La CNUCED, cependant, n'a pas été très efficace dans la mise en œuvre du Nouvel Ordre Économique International (NOEI), et les inégalités socio-économiques entre les pays industrialisés et le tiers monde se sont accrues tout au long des années 1960 et jusqu'au XXIe siècle. La crise pétrolière de 1973 , qui a suivi la guerre du Kippour (octobre 1973), a été déclenchée par l'OPEP, qui a imposé un embargo aux États-Unis et aux pays occidentaux, provoquant une multiplication par quatre du prix du pétrole. Cette crise a duré cinq mois, du 17 octobre 1973 au 18 mars 1974. Les pays membres de l'OPEP ont alors convenu, le 7 janvier 1975, d'augmenter les prix du pétrole brut de 10 %. À cette époque, les pays de l'OPEP – dont beaucoup avaient récemment nationalisé leurs industries pétrolières – se sont joints à l'appel en faveur d'un Nouvel Ordre Économique International, initié par des coalitions de producteurs primaires. À l'issue du premier sommet de l'OPEP à Alger, les membres ont plaidé pour des prix des matières premières stables et équitables, un programme international pour l'alimentation et l'agriculture, le transfert de technologies du Nord vers le Sud et la démocratisation du système économique. Cependant, les pays industrialisés se sont rapidement mis en quête de substituts au pétrole de l'OPEP, tandis que les compagnies pétrolières investissaient la majeure partie de leurs capitaux de recherche aux États-Unis, en Europe et dans d'autres pays politiquement stables. L'OPEP a ainsi perdu progressivement de son influence sur les cours mondiaux du pétrole.
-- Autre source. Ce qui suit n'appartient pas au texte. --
-- ==== Sys2Proof/Tests/Slice0.lean ====
section
/-! SUPPORT. The model's own tests: ill-formed terms are refused, words written out from the spec's encodings decode, each
instruction does what a vector of 95_test_vectors.md says (V<n>), and the hypotheses of every statement of Obligations.lean are
met by a concrete state (`test_witness_…`). -/

open Sys2Proof Sys2Proof.Machine

namespace Sys2Proof.Tests

-- The tests are checked one after another: each is a kernel evaluation, and a thread for each would be too many.
set_option Elab.async false

/-! ### Well-formedness: one ill-formed term for each check -/

theorem test_wf_match_offset : (Instr.tokenMatch 0 1 0x61).wf = false := by decide
theorem test_wf_match_length : (Instr.tokenMatch 1 0 0x61).wf = false := by decide
theorem test_wf_matchend_offset : (Instr.tokenMatchend 0 1 0).wf = false := by decide
theorem test_wf_matchend_length : (Instr.tokenMatchend 1 0 0).wf = false := by decide
theorem test_wf_invalid_len_no_offset : (Instr.tokenInvalidLenNoOffset 0 true 0).wf = false := by decide
theorem test_wf_invalid_zero_length : (Instr.tokenInvalidZeroLength 0 true 0).wf = false := by decide

/-- Capacities of 64 bytes each. -/
def cfg64 : Capacities := ⟨64, 64⟩

theorem test_wf_write_reg : (HostMove.writeReg 16 0).wf cfg64 = false := by decide
theorem test_wf_read_reg : (HostMove.readReg 16).wf cfg64 = false := by decide
theorem test_wf_write_ibuf : (HostMove.writeIbuf 64 0).wf cfg64 = false := by decide
theorem test_wf_read_obuf : (HostMove.readObuf 64).wf cfg64 = false := by decide
theorem test_wf_read_freq : (HostMove.readFreq 256).wf cfg64 = false := by decide
theorem test_wf_read_node : (HostMove.readNode 511).wf cfg64 = false := by decide
theorem test_wf_read_ct : (HostMove.readCt 256).wf cfg64 = false := by decide

/-! ### Decoding: the words of R86, R91 to R93, R98 and R99, bit by bit -/

theorem test_decode_commands :
    decode (.command 0b00000000000000000000000000000000) = .ok .nop ∧
    decode (.command 0b00000000000000000000000000000001) = .ok .clr ∧
    decode (.command 0b00000000000000000000000000010000) = .ok .freq ∧
    decode (.command 0b00000000000000000000000000010001) = .ok .tbuild ∧
    decode (.command 0b00000000000000000000000000010010) = .ok .derive ∧
    decode (.command 0b00000000000000000000000000010011) = .ok .tser ∧
    decode (.command 0b00000000000000000000000000010100) = .ok .tdes ∧
    decode (.command 0b00000000000000000000000000010101) = .ok .hpack ∧
    decode (.command 0b00000000000000000000000000010110) = .ok .hwalk ∧
    decode (.command 0b00000000000000000000000000011000) = .ok .hcomp ∧
    decode (.command 0b00000000000000000000000000011001) = .ok .hdecomp ∧
    decode (.command 0b00000000000000000000000000100000) = .ok .lzfind ∧
    decode (.command 0b00000000000000000000000000100001) = .ok .lzreplay ∧
    decode (.command 0b00000000000000000000000000101000) = .ok .lzcomp ∧
    decode (.command 0b00000000000000000000000000101001) = .ok .lzdecomp := by decide

theorem test_decode_hblock :
    decode (.record (.header 0b000000110000000000000101)) = .ok (.hblockHeader 3 5) ∧
    decode (.record (.entry 0b01100001000001000000000000001100)) = .ok (.hblockEntry 0x61 4 0xC) ∧
    decode (.record (.count 0b00000000000000000000000000000100)) = .ok (.hblockCount 4) := by decide

theorem test_decode_token :
    decode (.record (.token 0b00000000000000000000000000000000000000000000000000000000000000000000000101100001)) =
      .ok (.tokenLit 0x61) ∧
    decode (.record (.token 0b00000000000000000000000000000011000000000000000000000000000000010000000101100011)) =
      .ok (.tokenMatch 3 1 0x63) ∧
    decode (.record (.token 0b00000000000000000000000000000111000000000000000000000000000001000000000000000000)) =
      .ok (.tokenMatchend 7 4 0) ∧
    decode (.record (.token 0b00000000000000000000000000000000000000000000000000000000000000000000000011111111)) =
      .ok (.tokenNull 0xFF) ∧
    decode (.record (.token 0b00000000000000000000000000000000000000000000000000000000000000010000000101100001)) =
      .ok (.tokenInvalidLenNoOffset 1 true 0x61) ∧
    decode (.record (.token 0b00000000000000000000000000000001000000000000000000000000000000000000000000000000)) =
      .ok (.tokenInvalidZeroLength 1 false 0) := by decide

/-- V40 and V38: rejected by name. -/
theorem test_decode_rejects :
    decode (.command 0x00000002) = .error .badOpcode ∧ decode (.command 0x00000017) = .error .badOpcode ∧
    decode (.command 0x000000FF) = .error .badOpcode ∧ decode (.command 0x00000110) = .error .reservedBits ∧
    decode (.command 0x80000002) = .error .reservedBits ∧
    decode (.record (.token 0x00000000000000000261)) = .error .tokenFlags := by decide

/-- No two words of the opcode map are alike. -/
theorem test_opcode_map_words_differ : (commandTable.map Prod.fst).Nodup := by decide

theorem test_table_words :
    decodeTableWord 32 0x10 = some .freq ∧ decodeTableWord 24 0x030005 = some (.hblockHeader 3 5) ∧
    decodeTableWord 80 0x161 = some (.tokenLit 0x61) ∧ decodeTableWord 32 0x02 = none := by decide

/-! ### One step on a small machine -/

/-- A machine that is executing, with 64 bytes of IBUF, `cap` bytes of OBUF and the input `B`. -/
def busy (cap : Nat) (B : List Byte) : State :=
  { State.reset with
    cfg := ⟨64, BitVec.ofNat 32 cap⟩
    status := .busy
    ibuf := Memory.ofBytes 0 B
    inLen := BitVec.ofNat 32 B.length }

/-- What an instruction leaves. -/
def after (i : Instr) (s : State) : State :=
  match exec i s with
  | .next t => t
  | _ => State.reset

theorem exec_after (i : Instr) (s : State) : exec i s = .next (after i s) := by
  obtain ⟨t, h⟩ := exec_next i s
  rw [after, h]

/-- What one step leaves. -/
def stepped (s : State) : State :=
  match step s with
  | .next t => t
  | _ => State.reset

/-- DONE with ERR 0 and this output. -/
def gives (t : State) (out : List Byte) : Bool := t.status == .done && t.err == ErrReg.none && t.output == out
La seconde crise pétrolière a éclaté à la suite de la révolution iranienne de 1979. Puis, en 1982, la crise de la dette latino-américaine a éclaté au Mexique, puis en Argentine et au Brésil, qui se sont avérés incapables de rembourser leurs dettes, mettant en péril l'existence même du système économique international.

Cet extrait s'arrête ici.